Child poverty by Susan Grimsdell

I find myself puzzled by something or other every single day.  Today I’ve been giving attention to our NZ government’s declaration that it’s going to reduce child poverty, preferably get rid of it altogether.

Children in poverty

Now, I’ve never seen a child living in poverty in a well-off household.  Has anyone?  If a child’s living in poverty, surely the parents are too?  I mean, I know people can be horrible to their kids, but this seems to be truly beyond the pale – the parents OK, the child hungry and in rags.  Really?
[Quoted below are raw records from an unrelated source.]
@[simp] theorem State.setQueue_mem (s : State) (k : Nat) (q : Queue) : (s.setQueue k q).mem = s.mem := rfl
@[simp] theorem State.setQueue_time (s : State) (k : Nat) (q : Queue) : (s.setQueue k q).time = s.time := rfl
@[simp] theorem State.setQueue_timeRem (s : State) (k : Nat) (q : Queue) : (s.setQueue k q).timeRem = s.timeRem := rfl
@[simp] theorem State.setQueue_cycle (s : State) (k : Nat) (q : Queue) : (s.setQueue k q).cycle = s.cycle := rfl
@[simp] theorem State.setQueue_turnCore (s : State) (k : Nat) (q : Queue) : (s.setQueue k q).turnCore = s.turnCore := rfl
@[simp] theorem State.setQueue_timePpb (s : State) (k : Nat) (q : Queue) : (s.setQueue k q).timePpb = s.timePpb := rfl
@[simp] theorem State.setQueue_timeSlew (s : State) (k : Nat) (q : Queue) : (s.setQueue k q).timeSlew = s.timeSlew := rfl
@[simp] theorem State.setQueue_ppsLatch (s : State) (k : Nat) (q : Queue) : (s.setQueue k q).ppsLatch = s.ppsLatch := rfl
@[simp] theorem State.setQueue_recovery (s : State) (k : Nat) (q : Queue) : (s.setQueue k q).recovery = s.recovery := rfl
@[simp] theorem State.setQueue_hostTold (s : State) (k : Nat) (q : Queue) : (s.setQueue k q).hostTold = s.hostTold := rfl
@[simp] theorem State.setQueue_stopped (s : State) (k : Nat) (q : Queue) : (s.setQueue k q).stopped = s.stopped := rfl
@[simp] theorem State.setQueue_romRev (s : State) (k : Nat) (q : Queue) : (s.setQueue k q).romRev = s.romRev := rfl
@[simp] theorem State.setQueue_romImage (s : State) (k : Nat) (q : Queue) : (s.setQueue k q).romImage = s.romImage := rfl
@[simp] theorem State.setQueue_puf (s : State) (k : Nat) (q : Queue) : (s.setQueue k q).puf = s.puf := rfl
@[simp] theorem State.setQueue_seed (s : State) (k : Nat) (q : Queue) : (s.setQueue k q).seed = s.seed := rfl
@[simp] theorem State.setQueue_patchRam (s : State) (k : Nat) (q : Queue) : (s.setQueue k q).patchRam = s.patchRam := rfl
@[simp] theorem State.setQueue_timeLock (s : State) (k : Nat) (q : Queue) : (s.setQueue k q).timeLock = s.timeLock := rfl
@[simp] theorem State.setQueue_lowerUsed (s : State) (k : Nat) (q : Queue) : (s.setQueue k q).lowerUsed = s.lowerUsed := rfl
@[simp] theorem State.setQueue_flash (s : State) (k : Nat) (q : Queue) : (s.setQueue k q).flash = s.flash := rfl
@[simp] theorem State.setQueue_dies (s : State) (k : Nat) (q : Queue) : (s.setQueue k q).dies = s.dies := rfl
@[simp] theorem State.setQueue_lastBound (s : State) (k : Nat) (q : Queue) : (s.setQueue k q).lastBound = s.lastBound := rfl
@[simp] theorem State.setQueue_fns (s : State) (k : Nat) (q : Queue) : (s.setQueue k q).fns = s.fns := rfl
@[simp] theorem State.setQueue_ring (s : State) (k : Nat) (q : Queue) : (s.setQueue k q).ring = s.ring := rfl
@[simp] theorem State.setQueue_pastRing (s : State) (k : Nat) (q : Queue) : (s.setQueue k q).pastRing = s.pastRing := rfl
@[simp] theorem State.setQueue_ports (s : State) (k : Nat) (q : Queue) : (s.setQueue k q).ports = s.ports := rfl
@[simp] theorem State.setQueue_keys (s : State) (k : Nat) (q : Queue) : (s.setQueue k q).keys = s.keys := rfl
@[simp] theorem State.setQueue_memKeys (s : State) (k : Nat) (q : Queue) : (s.setQueue k q).memKeys = s.memKeys := rfl
@[simp] theorem State.setQueue_cxl (s : State) (k : Nat) (q : Queue) : (s.setQueue k q).cxl = s.cxl := rfl
@[simp] theorem State.setQueue_mbds (s : State) (k : Nat) (q : Queue) : (s.setQueue k q).mbds = s.mbds := rfl
@[simp] theorem State.setQueue_routers (s : State) (k : Nat) (q : Queue) : (s.setQueue k q).routers = s.routers := rfl
@[simp] theorem State.setQueue_parts (s : State) (k : Nat) (q : Queue) : (s.setQueue k q).parts = s.parts := rfl
@[simp] theorem State.setQueue_objs (s : State) (k : Nat) (q : Queue) : (s.setQueue k q).objs = s.objs := rfl
@[simp] theorem State.setQueue_insts (s : State) (k : Nat) (q : Queue) : (s.setQueue k q).insts = s.insts := rfl
@[simp] theorem State.setQueue_gangs (s : State) (k : Nat) (q : Queue) : (s.setQueue k q).gangs = s.gangs := rfl
@[simp] theorem State.setQueue_procs (s : State) (k : Nat) (q : Queue) : (s.setQueue k q).procs = s.procs := rfl
@[simp] theorem State.setQueue_cores (s : State) (k : Nat) (q : Queue) : (s.setQueue k q).cores = s.cores := rfl
@[simp] theorem State.setQueue_clusters (s : State) (k : Nat) (q : Queue) : (s.setQueue k q).clusters = s.clusters := rfl
@[simp] theorem State.setQueue_engines (s : State) (k : Nat) (q : Queue) : (s.setQueue k q).engines = s.engines := rfl
@[simp] theorem State.setQueue_txns (s : State) (k : Nat) (q : Queue) : (s.setQueue k q).txns = s.txns := rfl
@[simp] theorem State.setQueue_recs (s : State) (k : Nat) (q : Queue) : (s.setQueue k q).recs = s.recs := rfl
@[simp] theorem State.setQueue_managed (s : State) (k : Nat) (q : Queue) : (s.setQueue k q).managed = s.managed := rfl
@[simp] theorem State.setQueue_farArr (s : State) (k : Nat) (q : Queue) : (s.setQueue k q).farArr = s.farArr := rfl
@[simp] theorem State.setQueue_saved (s : State) (k : Nat) (q : Queue) : (s.setQueue k q).saved = s.saved := rfl
@[simp] theorem State.setQueue_xmsgs (s : State) (k : Nat) (q : Queue) : (s.setQueue k q).xmsgs = s.xmsgs := rfl
@[simp] theorem State.setQueue_flaws (s : State) (k : Nat) (q : Queue) : (s.setQueue k q).flaws = s.flaws := rfl
@[simp] theorem State.setQueue_windows (s : State) (k : Nat) (q : Queue) : (s.setQueue k q).windows = s.windows := rfl
@[simp] theorem State.setQueue_hot (s : State) (k : Nat) (q : Queue) : (s.setQueue k q).hot = s.hot := rfl
@[simp] theorem State.setQueue_lineCount (s : State) (k : Nat) (q : Queue) : (s.setQueue k q).lineCount = s.lineCount := rfl
@[simp] theorem State.setQueue_grans (s : State) (k : Nat) (q : Queue) : (s.setQueue k q).grans = s.grans := rfl
@[simp] theorem State.setQueue_tokens (s : State) (k : Nat) (q : Queue) : (s.setQueue k q).tokens = s.tokens := rfl
@[simp] theorem State.setQueue_motions (s : State) (k : Nat) (q : Queue) : (s.setQueue k q).motions = s.motions := rfl
@[simp] theorem State.setQueue_nextTxn (s : State) (k : Nat) (q : Queue) : (s.setQueue k q).nextTxn = s.nextTxn := rfl
@[simp] theorem State.setQueue_nextId (s : State) (k : Nat) (q : Queue) : (s.setQueue k q).nextId = s.nextId := rfl
@[simp] theorem State.setQueue_fresh (s : State) (k : Nat) (q : Queue) : (s.setQueue k q).fresh = s.fresh := rfl
@[simp] theorem State.setQueue_moduleId (s : State) (k : Nat) (q : Queue) : (s.setQueue k q).moduleId = s.moduleId := rfl
@[simp] theorem State.setQueue_agenda (s : State) (k : Nat) (q : Queue) : (s.setQueue k q).agenda = s.agenda := rfl
@[simp] theorem State.setQueue_auto (s : State) (k : Nat) (q : Queue) : (s.setQueue k q).auto = s.auto := rfl
@[simp] theorem State.setQueue_issue (s : State) (k : Nat) (q : Queue) : (s.setQueue k q).issue = s.issue := rfl
@[simp] theorem State.setQueue_raised (s : State) (k : Nat) (q : Queue) : (s.setQueue k q).raised = s.raised := rfl
@[simp] theorem State.setQueue_proc (s : State) (k : Nat) (q : Queue) (j : Nat) : (s.setQueue k q).proc j = s.proc j := rfl
@[simp] theorem State.setQueue_core (s : State) (k : Nat) (q : Queue) (j : Nat) : (s.setQueue k q).core j = s.core j := rfl
@[simp] theorem State.setQueue_part (s : State) (k : Nat) (q : Queue) (j : Nat) : (s.setQueue k q).part j = s.part j := rfl
@[simp] theorem State.setQueue_cluster (s : State) (k : Nat) (q : Queue) (j : Nat) : (s.setQueue k q).cluster j = s.cluster j := rfl
@[simp] theorem State.setQueue_engine (s : State) (k : Nat) (q : Queue) (j : Nat) : (s.setQueue k q).engine j = s.engine j := rfl
@[simp] theorem State.setQueue_die (s : State) (k : Nat) (q : Queue) (j : Nat) : (s.setQueue k q).die j = s.die j := rfl
@[simp] theorem State.setQueue_fn (s : State) (k : Nat) (q : Queue) (j : Nat) : (s.setQueue k q).fn j = s.fn j := rfl
@[simp] theorem State.setQueue_port (s : State) (k : Nat) (q : Queue) (j : Nat) : (s.setQueue k q).port j = s.port j := rfl
@[simp] theorem State.setQueue_mbd (s : State) (k : Nat) (q : Queue) (j : Nat) : (s.setQueue k q).mbd j = s.mbd j := rfl
@[simp] theorem State.setQueue_inst (s : State) (k : Nat) (q : Queue) (j : Nat) : (s.setQueue k q).inst j = s.inst j := rfl
@[simp] theorem State.setQueue_router (s : State) (k : Nat) (q : Queue) (j : Nat) : (s.setQueue k q).router j = s.router j := rfl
Perhaps the government’s unspoken assumption is that yes, the parents are living in poverty too, but if we drag the child up and out, the family will be hanging on behind so the whole family will get to be well off?

Adults in poverty

This makes me worried about the people I see on my daily walk up Queen Street in our biggest city.  They are adults and they’re sleeping in shop doorways, so I can only assume they’re poor.  But they don’t have kids, or if they do, they’re tucked away out of sight, not sitting beside them looking wretched the way these adults are.

Is our government callously and specifically excluding these people from government attention?  When people show up for government help are they kicked out if they aren’t a kid?  “You don’t look like a child.  Sorry, our policy doesn’t include you.”

What I really think is that the government is playing on our sentimentality.  Most of us like kids.  Most of us feel bad about kids going hungry.  Adults are a different matter – half the time it’s their own fault (as many people think, not me, let me spell that out).  It’s hard to pull the heartstrings over adults.  Kids are a whole heap easier.

Or is this me being over-the-top cynical?   Anyone who knows me wouldn’t doubt that for a moment.